So I’ve been collecting some HA best practices lately. I just wanted to have them all in one place so I can use them myself for the VMTN forum and/or customers. The first two are obvious in my opinion but still often overlooked:

  1. Your ESX host-names should be in lowercase and use fqdn’s
  2. Provide Service Console redundancy
  3. If you add an isolation validation address with “das.isolationaddress”, add an additional 5000 to “das.failuredetectiontime”
  4. If your Service Console network is setup with “active / standby” redundancy then your ”das.failuredetectiontime” needs to be set to 60000
  5. If you ensured Service Console redundancy by adding a secondary service console then ”das.failuredetectiontime” needs to be set to 20000 and you need to setup an additional “das.isolationaddress”

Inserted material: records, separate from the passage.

-- ==== Sys2Proof/Machine/Flags.lean ====
section
/-! DEFINITION. The fields of `STATUS` (spec/10_state.md R25): how they stand in the register and how acceptance,
rejection and completion change them (spec/40_control.md R85, R86). -/

namespace Sys2Proof.Machine

/-- The 4-bit code of an error (spec/60_exceptions.md R130). -/
def ErrCode.code : ErrCode → BitVec 4
  | .noError => 0#4
  | .cmd => 1#4
  | .len => 2#4
  | .cfg => 3#4
  | .vod => 4#4

/-- The `STATUS` register: `ERR` in `[7:4]`, `REJ` in `[2]`, `DONE` in `[1]`, `BUSY` in `[0]`, every other bit 0 (R25). -/
def State.statusWord (s : State) : Word :=
  0#24 ++ s.err.code ++ 0#1 ++ BitVec.ofBool s.rej ++ BitVec.ofBool s.done ++ BitVec.ofBool s.busy

/-- The halted state: `STATUS.ERR != 0` (spec/60_exceptions.md R134). -/
def State.halted (s : State) : Bool := s.err != .noError

/-- Acceptance of a command word (spec/40_control.md R85). -/
def State.accept (s : State) (w : Word) : State :=
  { s with cur := w, busy := true, done := false }

/-- Rejection of a host write (spec/20_memory.md R58, spec/40_control.md R85). -/
def State.reject (s : State) : State := { s with rej := true }

/-- What every completion does to `STATUS` (spec/40_control.md R86). -/
def State.finish (s : State) : State := { s with busy := false, done := true }

end Sys2Proof.Machine
end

  6. If you setup a secondary Service Console use a different subnet and vSwitch then your primary has
  7. If you don’t want to use your default gateway as an isolation validation address or can’t use it because it’s a non-pingable device then disable the usage by setting das.usedefaultisolationaddress to false and add a pingable “das.isolationaddress”
  8. Change default isolation response to “power off vm” and set restart priorities for your AD/DNS/VC/SQL servers
So if you’ve got more, add them into the comments and I will update the list!